— Exercise input —
-- ==== Sys2Proof/Machine/Dispatch.lean ====
section
/-! DEFINITION. The meaning of every command: one arm for each row of the opcode table. -/

namespace Sys2Proof.Machine
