-- ==== Sys2Proof/Certificates/Slice0/Obligations.lean ====
section
/-! DEFINITION. The statements for the provers. An instruction statement speaks of `s1`, the state in which the checks and
the fetch of the instruction have left the chip (`Begins`), and says what it writes and that all else is as in `s1`; one
of an exception speaks of `s1.unmarked x.c s0`, in which the marks that the fetch set are taken back (R79). -/

open Sys2Proof Sys2Proof.Machine

/-! ### The block -/

/-- A step takes the command at the front of the queue and runs it with the rest of the queue waiting. -/
def Obligations.StepTakesFront : Prop :=
  ∀ (c : Instr) (rest : List Instr) (s : State), s.pending = c :: rest → step s = exec c { s with pending := rest }

/-- No command stops the block: every command, whatever its operands, completes from every state, and a run of any length
from any state ends in a next state. An idle step without PWROK, or after a thermal trip, changes nothing (log entry 1, the
model's choice). -/
def Obligations.EveryRunGoesOn : Prop :=
  (∀ (i : Instr) (s : State), ∃ t, exec i s = .next t) ∧
  (∀ (k : Nat) (s : State), SafeRun k s) ∧
  (∀ s : State, s.pending = [] → (s.boot.pins.pwrok = false ∨ s.boot.pins.thermTrip = true) → step s = .next s)

/-! ### Instruction words -/

/-- R72-R76, R82-R106: the word of a well-formed instruction spells that instruction, with every operand. -/
def Obligations.WordsSpellTheirInstruction : Prop :=
  ∀ (i : Instr) (x : Issue) (w : Word), instrWord i = some (x, w) → i.wf = true → spelt x w = i

/-- R75: a word spells ILLEGAL_INSTR exactly where it is no defined encoding; a defined one spells an instruction of
the tables. -/
def Obligations.UndefinedWordsAreIllegal : Prop :=
  ∀ (x y : Issue) (w v : Word), (definedWord w = false → spelt x w = .illegalInstr x w) ∧
    (definedWord w = true → spelt x w ≠ .illegalInstr y v)

/-! ### Reset and memory -/

/-- R30, R31, R393, R411, R497: the block in power-on reset: no command waits, PWROK is low, every core is held, the
domains of the Steward and of rack time are ON and no other, rack time is 0, no queue, locket, cached line or open
transaction is there, and every other register has its reset value. -/
def Obligations.ResetState : Prop :=
  let s := State.reset
  s.pending = [] ∧ s.boot.pins.pwrok = false ∧ (∀ c, (s.core c).run = .held) ∧
  s.dstate 415 = 3 ∧ s.dstate 416 = 3 ∧ (∀ n, n < 415 → s.dstate n = 0) ∧ s.now = 0 ∧
  s.qs.q = [] ∧ s.sec.lockets = [] ∧ s.coh.priv = [] ∧ s.coh.l3 = [] ∧ s.mesh.txns = [] ∧
  (∀ r, r ≠ .dom 415 → r ≠ .dom 416 → s.reg r = r.reset) ∧
  Memory.wf s.m.mem = true ∧ cellsOk 0xFF s.boot.flash = true

/-- Memory and the flash keep their canonical form over every step: addresses strictly rising, and no cell that holds
what an unlisted address reads as. -/
def Obligations.MemoryStaysCanonical : Prop :=
  ∀ s t : State, Memory.wf s.m.mem = true → cellsOk 0xFF s.boot.flash = true → step s = .next t →
    Memory.wf t.m.mem = true ∧ cellsOk 0xFF t.boot.flash = true

/-! ### Instructions of the integer majors -/

/-- R82, the ALU table: rd takes the result, and nothing else of the core or the chip changes but pc and the counts.
-/
def Obligations.AluResults : Prop :=
  ∀ (x : Issue) (rd r1 r2 : BitVec 5) (s s1 : State), Begins s x s1 →
    let a := (s1.core x.c).rg r1
    let b := (s1.core x.c).rg r2
    let n := b.toNat % 64
    let W := fun (i : Instr) (w : DWord) => WritesG x s1 rd w ((s1.core x.c).pc + 4) (exec i s)
    W (.add x rd r1 r2) (a + b) ∧ W (.sub x rd r1 r2) (a - b) ∧
    W (.and x rd r1 r2) (a &&& b) ∧ W (.or x rd r1 r2) (a ||| b) ∧ W (.xor x rd r1 r2) (a ^^^ b) ∧
    W (.andn x rd r1 r2) (a &&& ~~~b) ∧
    W (.sll x rd r1 r2) (a <<< n) ∧ W (.srl x rd r1 r2) (a >>> n) ∧ W (.sra x rd r1 r2) (a.sshiftRight n) ∧
    W (.ror x rd r1 r2) ((a >>> n) ||| (a <<< ((64 - n) % 64))) ∧
    W (.slt x rd r1 r2) (if a.toInt < b.toInt then 1 else 0) ∧ W (.sltu x rd r1 r2) (if a.toNat < b.toNat then 1 else 0) ∧
    W (.seq x rd r1 r2) (if a = b then 1 else 0) ∧ W (.sne x rd r1 r2) (if a = b then 0 else 1) ∧
    W (.min x rd r1 r2) (BitVec.ofInt 64 (min a.toInt b.toInt)) ∧
    W (.max x rd r1 r2) (BitVec.ofInt 64 (max a.toInt b.toInt)) ∧
    W (.minu x rd r1 r2) (dw (min a.toNat b.toNat)) ∧ W (.maxu x rd r1 r2) (dw (max a.toNat b.toNat)) ∧
    (∃ n, W (.clz x rd r1) (dw n) ∧ n ≤ 64 ∧ (∀ i, i < n → a.getLsbD (63 - i) = false) ∧
      (n < 64 → a.getLsbD (63 - n) = true)) ∧
    (∃ n, W (.ctz x rd r1) (dw n) ∧ n ≤ 64 ∧ (∀ i, i < n → a.getLsbD i = false) ∧ (n < 64 → a.getLsbD n = true)) ∧
    W (.popc x rd r1) (dw ((List.range 64).countP fun i => a.getLsbD i)) ∧
    ∃ w, W (.bswap x rd r1) w ∧ ∀ i, i < 8 → w.extractLsb' (8 * i) 8 = a.extractLsb' (56 - 8 * i) 8

/-- R82 and R83, the MULDIV table: a zero divisor does not trap. -/
def Obligations.MulDivResults : Prop :=
  ∀ (x : Issue) (rd r1 r2 : BitVec 5) (s s1 : State), Begins s x s1 →
    let a := (s1.core x.c).rg r1
    let b := (s1.core x.c).rg r2
    let W := fun (i : Instr) (w : DWord) => WritesG x s1 rd w ((s1.core x.c).pc + 4) (exec i s)
    W (.mul x rd r1 r2) (dw (a.toNat * b.toNat)) ∧
    W (.mulh x rd r1 r2) (BitVec.ofInt 64 (a.toInt * b.toInt / 2 ^ 64)) ∧
    W (.mulhu x rd r1 r2) (dw (a.toNat * b.toNat / 2 ^ 64)) ∧
    W (.mulhsu x rd r1 r2) (BitVec.ofInt 64 (a.toInt * (b.toNat : Int) / 2 ^ 64)) ∧
    W (.div x rd r1 r2) (if b = 0 then BitVec.ofInt 64 (-1) else BitVec.ofInt 64 (a.toInt.tdiv b.toInt)) ∧
    W (.divu x rd r1 r2) (if b = 0 then 0xFFFFFFFFFFFFFFFF#64 else dw (a.toNat / b.toNat)) ∧
    W (.rem x rd r1 r2) (if b = 0 then a else BitVec.ofInt 64 (a.toInt.tmod b.toInt)) ∧
    W (.remu x rd r1 r2) (if b = 0 then a else dw (a.toNat % b.toNat))

/-- The immediate table after R83, and R84. -/
def Obligations.ImmediateResults : Prop :=
  ∀ (x : Issue) (rd r1 : BitVec 5) (imm : BitVec 16) (k : BitVec 2) (sh : BitVec 6) (s s1 : State), Begins s x s1 →
    let q := s1.core x.c
    let a := q.rg r1
    let n := sh.toNat
    let W := fun (i : Instr) (w : DWord) => WritesG x s1 rd w (q.pc + 4) (exec i s)
    W (.addi x rd r1 imm) (a + imm.signExtend 64) ∧
    W (.andi x rd r1 imm) (a &&& imm.zeroExtend 64) ∧ W (.ori x rd r1 imm) (a ||| imm.zeroExtend 64) ∧
    W (.xori x rd r1 imm) (a ^^^ imm.zeroExtend 64) ∧
    W (.slti x rd r1 imm) (if a.toInt < imm.toInt then 1 else 0) ∧
    W (.sltiu x rd r1 imm) (if a.toNat < (imm.signExtend 64).toNat then 1 else 0) ∧
    W (.lui x rd imm) (BitVec.ofInt 64 (imm.toInt * 2 ^ 16)) ∧
    W (.auipc x rd imm) (q.pc + BitVec.ofInt 64 (imm.toInt * 2 ^ 16)) ∧
    W (.slli x rd r1 sh) (a <<< n) ∧ W (.srli x rd r1 sh) (a >>> n) ∧ W (.srai x rd r1 sh) (a.sshiftRight n) ∧
    W (.rori x rd r1 sh) ((a >>> n) ||| (a <<< ((64 - n) % 64))) ∧
    ∃ w, W (.movk x rd k imm) w ∧
      ∀ i, i < 64 → w.getLsbD i = if 16 * k.toNat ≤ i ∧ i < 16 * k.toNat + 16 then imm.getLsbD (i - 16 * k.toNat)
                                  else (q.rg rd).getLsbD i

/-- R85 and R73: a compare-and-branch writes no register; pc is the target where the condition holds, else pc + 4.
Only the branch predictor learns: `s2` is `s1` but for that. -/
def Obligations.BranchResults : Prop :=
  ∀ (x : Issue) (r1 r2 : BitVec 5) (off : BitVec 16) (s s1 : State), Begins s x s1 →
    let q := s1.core x.c
    let a := q.rg r1
    let b := q.rg r2
    let W := fun (i : Instr) (p : Bool) =>
      ∃ s2, WritesNone x s2 (if p then q.pc + BitVec.ofInt 64 (4 * off.toInt) else q.pc + 4) (exec i s) ∧
        s2 = { s1 with ucores := s2.ucores }
    W (.beq x r1 r2 off) (decide (a = b)) ∧ W (.bne x r1 r2 off) (decide (a ≠ b)) ∧
    W (.blt x r1 r2 off) (decide (a.toInt < b.toInt)) ∧ W (.bge x r1 r2 off) (decide (b.toInt ≤ a.toInt)) ∧
    W (.bltu x r1 r2 off) (decide (a.toNat < b.toNat)) ∧ W (.bgeu x r1 r2 off) (decide (b.toNat ≤ a.toNat))

/-- R86: the jumps; rd and pc are computed from the values before the instruction. R86: when target[1:0] is not 0,
JALR raises ALIGN with EADDR holding the target, and changes neither rd nor pc but by the entry (R273). -/
def Obligations.JumpResults : Prop :=
  (∀ (x : Issue) (rd r1 : BitVec 5) (imm : BitVec 16) (off : BitVec 26) (s s1 : State), Begins s x s1 →
      let q := s1.core x.c
      let t := q.pc + BitVec.ofInt 64 (4 * off.toInt)
      let u := q.rg r1 + imm.signExtend 64
      (∃ s2, WritesNone x s2 t (exec (.j x off) s) ∧ s2 = { s1 with ucores := s2.ucores }) ∧
      (∃ s2, WritesG x s2 31 (q.pc + 4) t (exec (.jal x off) s) ∧ s2 = { s1 with ucores := s2.ucores }) ∧
      (u.toNat % 4 = 0 →
        ∃ s2, WritesG x s2 rd (q.pc + 4) u (exec (.jalr x rd r1 imm) s) ∧ s2 = { s1 with ucores := s2.ucores })) ∧
  (∀ (x : Issue) (rd r1 : BitVec 5) (imm : BitVec 16) (s s0 s1 : State), Begins s x s1 → Quiet s x s0 →
      let u := (s1.core x.c).rg r1 + imm.signExtend 64
      u.toNat % 4 ≠ 0 → (s1.core x.c).lk = none → Traps x (s1.unmarked x.c s0) 0x03 u (exec (.jalr x rd r1 imm) s))

/-! ### Loads, stores, atomics -/

/-- R88, R89, R71: the bytes that the load of the address brings enter rt; acquire forms need an aligned address. `s2`
is the state after the load. -/
def Obligations.LoadResults : Prop :=
  ∀ (x : Issue) (rt rb : BitVec 5) (off : BitVec 12) (s s1 s2 : State) (v : Nat), Begins s x s1 →
    let va := (s1.core x.c).rg rb + off.signExtend 64
    let pc := (s2.core x.c).pc + 4
    let G := fun (n : Nat) (i : Instr) (w : DWord) => load x.c x va n s1 = (.ok v, s2) → WritesG x s2 rt w pc (exec i s)
    let V := fun (n : Nat) (i : Instr) => load x.c x va n s1 = (.ok v, s2) →
      WritesV x s2 rt (BitVec.ofNat 256 v) ((s2.core x.c).rs Sys.fcsr) (exec i s)
    (v < 256 → G 1 (.lb x rt rb off) ((BitVec.ofNat 8 v).signExtend 64)) ∧ G 1 (.lbu x rt rb off) (dw v) ∧
    (v < 2 ^ 16 → G 2 (.lh x rt rb off) ((BitVec.ofNat 16 v).signExtend 64)) ∧ G 2 (.lhu x rt rb off) (dw v) ∧
    (v < 2 ^ 32 → G 4 (.lw x rt rb off) ((BitVec.ofNat 32 v).signExtend 64)) ∧ G 4 (.lwu x rt rb off) (dw v) ∧
    G 8 (.ld x rt rb off) (dw v) ∧ V 32 (.lv x rt rb off) ∧ V 4 (.flw x rt rb off) ∧ V 8 (.fld x rt rb off) ∧
    G 1 (.lab x rt rb off) (dw v) ∧
    (va.toNat % 2 = 0 → G 2 (.lah x rt rb off) (dw v)) ∧ (va.toNat % 4 = 0 → G 4 (.law x rt rb off) (dw v)) ∧
    (va.toNat % 8 = 0 → G 8 (.lad x rt rb off) (dw v))
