-- ==== Sys2Proof/Laws/PerInstr.lean ====
section
/-! SUPPORT. Encoding and decoding of every instruction agree (R72-R76): the family `Enc`, one lemma per constructor. -/

namespace Sys2Proof.Laws

open Sys2Proof.Machine

/-- The word of a well-formed instruction spells it. A command without a word says nothing here. -/
def Enc.Statement (i : Instr) : Prop := ∀ x w, instrWord i = some (x, w) → i.wf = true → spelt x w = i

theorem Enc.ofWord {i : Instr} {x : Issue} {w : Word} (h : instrWord i = some (x, w)) (hs : i.wf = true → spelt x w = i) :
    Enc.Statement i := by
  intro x' w' h' hw
  rw [h] at h'
  obtain ⟨rfl, rfl⟩ := Prod.mk.inj (Option.some.inj h')
  exact hs hw

theorem Enc.ofNone {i : Instr} (h : instrWord i = none) : Enc.Statement i := fun x w h' => by rw [h] at h'; cases h'

/-! ### Groups of words -/

theorem spelt_load (x : Issue) (rt rb : BitVec 5) (off : BitVec 12) {mf : Nat} (h : mf ≤ 13) :
    spelt x (wordM 0x18 rt rb mf off) = speltLoad x (wordM 0x18 rt rb mf off) := by
  have := off.isLt
  have hd : definedWord (wordM 0x18 rt rb mf off) = true := by
    rw [definedWord_wordM _ _ _ (by omega) (by omega)]
    simp only [defined, decide_eq_true_eq]
    omega
  simp [spelt, hd, fMaj_wordM _ _ _ (show 0x18 < 64 by omega) (show mf < 16 by omega)]

theorem spelt_store (x : Issue) (rt rb : BitVec 5) (off : BitVec 12) {mf : Nat} (h : mf ≤ 13)
    (h' : mf ≠ 1 ∧ mf ≠ 3 ∧ mf ≠ 5) :
    spelt x (wordM 0x19 rt rb mf off) = speltStore x (wordM 0x19 rt rb mf off) := by
  have := off.isLt
  have hd : definedWord (wordM 0x19 rt rb mf off) = true := by
    rw [definedWord_wordM _ _ _ (by omega) (by omega)]
    have : ((mf * 2 ^ 12 + off.toNat) / 2 ^ 11 * 2 ^ 11 + (mf * 2 ^ 12 + off.toNat) % 2 ^ 11) / 4096 = mf := by omega
    simp only [defined, this]
    simp [h']
    omega
  simp [spelt, hd, fMaj_wordM _ _ _ (show 0x19 < 64 by omega) (show mf < 16 by omega)]

theorem spelt_shift (x : Issue) (rd rs1 : BitVec 5) (sh : BitVec 6) {k : Nat} (h : k < 4) :
    spelt x (wordI 0x09 rd rs1 (BitVec.ofNat 16 (64 * k + sh.toNat))) =
      speltShift x (wordI 0x09 rd rs1 (BitVec.ofNat 16 (64 * k + sh.toNat))) := by
  have := sh.isLt
  have hd : definedWord (wordI 0x09 rd rs1 (BitVec.ofNat 16 (64 * k + sh.toNat))) = true := by
    rw [definedWord_wordI _ _ _ (by omega)]
    simp only [defined, decide_eq_true_eq, BitVec.toNat_ofNat]
    omega
  simp [spelt, hd, fMaj_wordI _ _ _ (show 0x09 < 64 by omega)]

theorem shift_op (rd rs1 : BitVec 5) (sh : BitVec 6) {k : Nat} (h : k < 4) :
    (wordI 0x09 rd rs1 (BitVec.ofNat 16 (64 * k + sh.toNat))).toNat / 2 ^ 6 % 4 = k := by
  have := sh.isLt
  rw [wordI_toNat _ _ _ (by omega), BitVec.toNat_ofNat]
  omega

theorem shift_amount (rd rs1 : BitVec 5) (sh : BitVec 6) {k : Nat} (h : k < 4) :
    BitVec.ofNat 6 (wordI 0x09 rd rs1 (BitVec.ofNat 16 (64 * k + sh.toNat))).toNat = sh := by
  apply BitVec.eq_of_toNat_eq
  have := sh.isLt
  rw [wordI_toNat _ _ _ (by omega), BitVec.toNat_ofNat, BitVec.toNat_ofNat]
  omega

theorem movk_word (x : Issue) (rd : BitVec 5) (k : BitVec 2) (imm : BitVec 16) :
    spelt x (wordI 0x0C rd (k.zeroExtend 5) imm) = .movk x rd k imm := by
  have hk := k.isLt
  have hd : definedWord (wordI 0x0C rd (k.zeroExtend 5) imm) = true := by
    rw [definedWord_wordI _ _ _ (by omega)]
    simp [defined]
    omega
  have hb : (k.zeroExtend 5).truncate 2 = k := by
    apply BitVec.eq_of_toNat_eq
    simp
  simp only [spelt, hd, fMaj_wordI _ _ _ (show 0x0C < 64 by omega), fA_wordI _ _ _ (show 0x0C < 64 by omega),
    fB_wordI _ _ _ (show 0x0C < 64 by omega), fImm_wordI _ _ _ (show 0x0C < 64 by omega), hb]
  simp

theorem b2n_le (b : Bool) : b2n b ≤ 1 := by cases b <;> decide

section
variable (rd rs1 rs2 : BitVec 5) (ord : BitVec 2) (size8 : Bool) {f : Nat}

theorem atomic_fn (h : f ≤ 10) : ord.toNat * 2 ^ 9 + b2n size8 * 2 ^ 8 + f < 2 ^ 11 := by
  have := ord.isLt; have := b2n_le size8
  omega

theorem spelt_atomic (x : Issue) (h : f ≤ 10)
    (h' : (f ≤ 8 ∨ size8 = true) ∧ (f = 10 → rd.toNat % 2 = 0 ∧ rs2.toNat % 2 = 0)) :
    spelt x (wordA 0x1A rd rs1 rs2 (ord.toNat * 2 ^ 9 + b2n size8 * 2 ^ 8 + f)) =
      speltAtomic x (wordA 0x1A rd rs1 rs2 (ord.toNat * 2 ^ 9 + b2n size8 * 2 ^ 8 + f)) := by
  have hf := atomic_fn ord size8 h
  have h1 := ord.isLt; have h2 := b2n_le size8
  have hd : definedWord (wordA 0x1A rd rs1 rs2 (ord.toNat * 2 ^ 9 + b2n size8 * 2 ^ 8 + f)) = true := by
    rw [definedWord_wordA _ _ _ (by omega) hf]
    have e1 : (ord.toNat * 2 ^ 9 + b2n size8 * 2 ^ 8 + f) / 16 % 16 = 0 := by omega
    have e2 : (ord.toNat * 2 ^ 9 + b2n size8 * 2 ^ 8 + f) % 16 = f := by omega
    have e3 : (ord.toNat * 2 ^ 9 + b2n size8 * 2 ^ 8 + f) / 256 % 2 = b2n size8 := by omega
    simp only [defined, atomicDefined, e1, e2, e3]
    obtain ⟨h3, h4⟩ := h'
    rcases h3 with h3 | h3
    · simp [h3]
    · subst h3
      by_cases h8 : f ≤ 8
      · simp [h8]
      · by_cases h9 : f = 9
        · subst h9; rfl
        · obtain ⟨h5, h6⟩ := h4 (by omega)
          have : f = 10 := by omega
          subst this
          simp [h5, h6, b2n]
  have hm := fMaj_wordA rd rs1 rs2 (show 0x1A < 64 by omega) hf
  generalize wordA 0x1A rd rs1 rs2 (ord.toNat * 2 ^ 9 + b2n size8 * 2 ^ 8 + f) = W at hd hm ⊢
  simp [spelt, hd, hm]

— Exercise instructions —
Everything above from the line containing "open Sys2Proof Sys2Proof.Machine" through the line containing "w = .illegalInstr x w) ∧" must be copied exactly. Nothing outside that range belongs in the answer.

— Answer —
open Sys2Proof Sys2Proof.Machine

/-! ### The block -/

/-- A step takes the command at the front of the queue and runs it with the rest of the queue waiting. -/
def Obligations.StepTakesFront : Prop :=
  ∀ (c : Instr) (rest : List Instr) (s : State), s.pending = c :: rest → step s = exec c { s with pending := rest }

/-- No command stops the block: every command, whatever its operands, completes from every state, and a run of any length
from any state ends in a next state. An idle step without PWROK, or after a thermal trip, changes nothing (log entry 1, the
model's choice). -/
def Obligations.EveryRunGoesOn : Prop :=
  (∀ (i : Instr) (s : State), ∃ t, exec i s = .next t) ∧
  (∀ (k : Nat) (s : State), SafeRun k s) ∧
  (∀ s : State, s.pending = [] → (s.boot.pins.pwrok = false ∨ s.boot.pins.thermTrip = true) → step s = .next s)

/-! ### Instruction words -/

/-- R72-R76, R82-R106: the word of a well-formed instruction spells that instruction, with every operand. -/
def Obligations.WordsSpellTheirInstruction : Prop :=
  ∀ (i : Instr) (x : Issue) (w : Word), instrWord i = some (x, w) → i.wf = true → spelt x w = i

/-- R75: a word spells ILLEGAL_INSTR exactly where it is no defined encoding; a defined one spells an instruction of
the tables. -/
def Obligations.UndefinedWordsAreIllegal : Prop :=
  ∀ (x y : Issue) (w v : Word), (definedWord w = false → spelt x w = .illegalInstr x w) ∧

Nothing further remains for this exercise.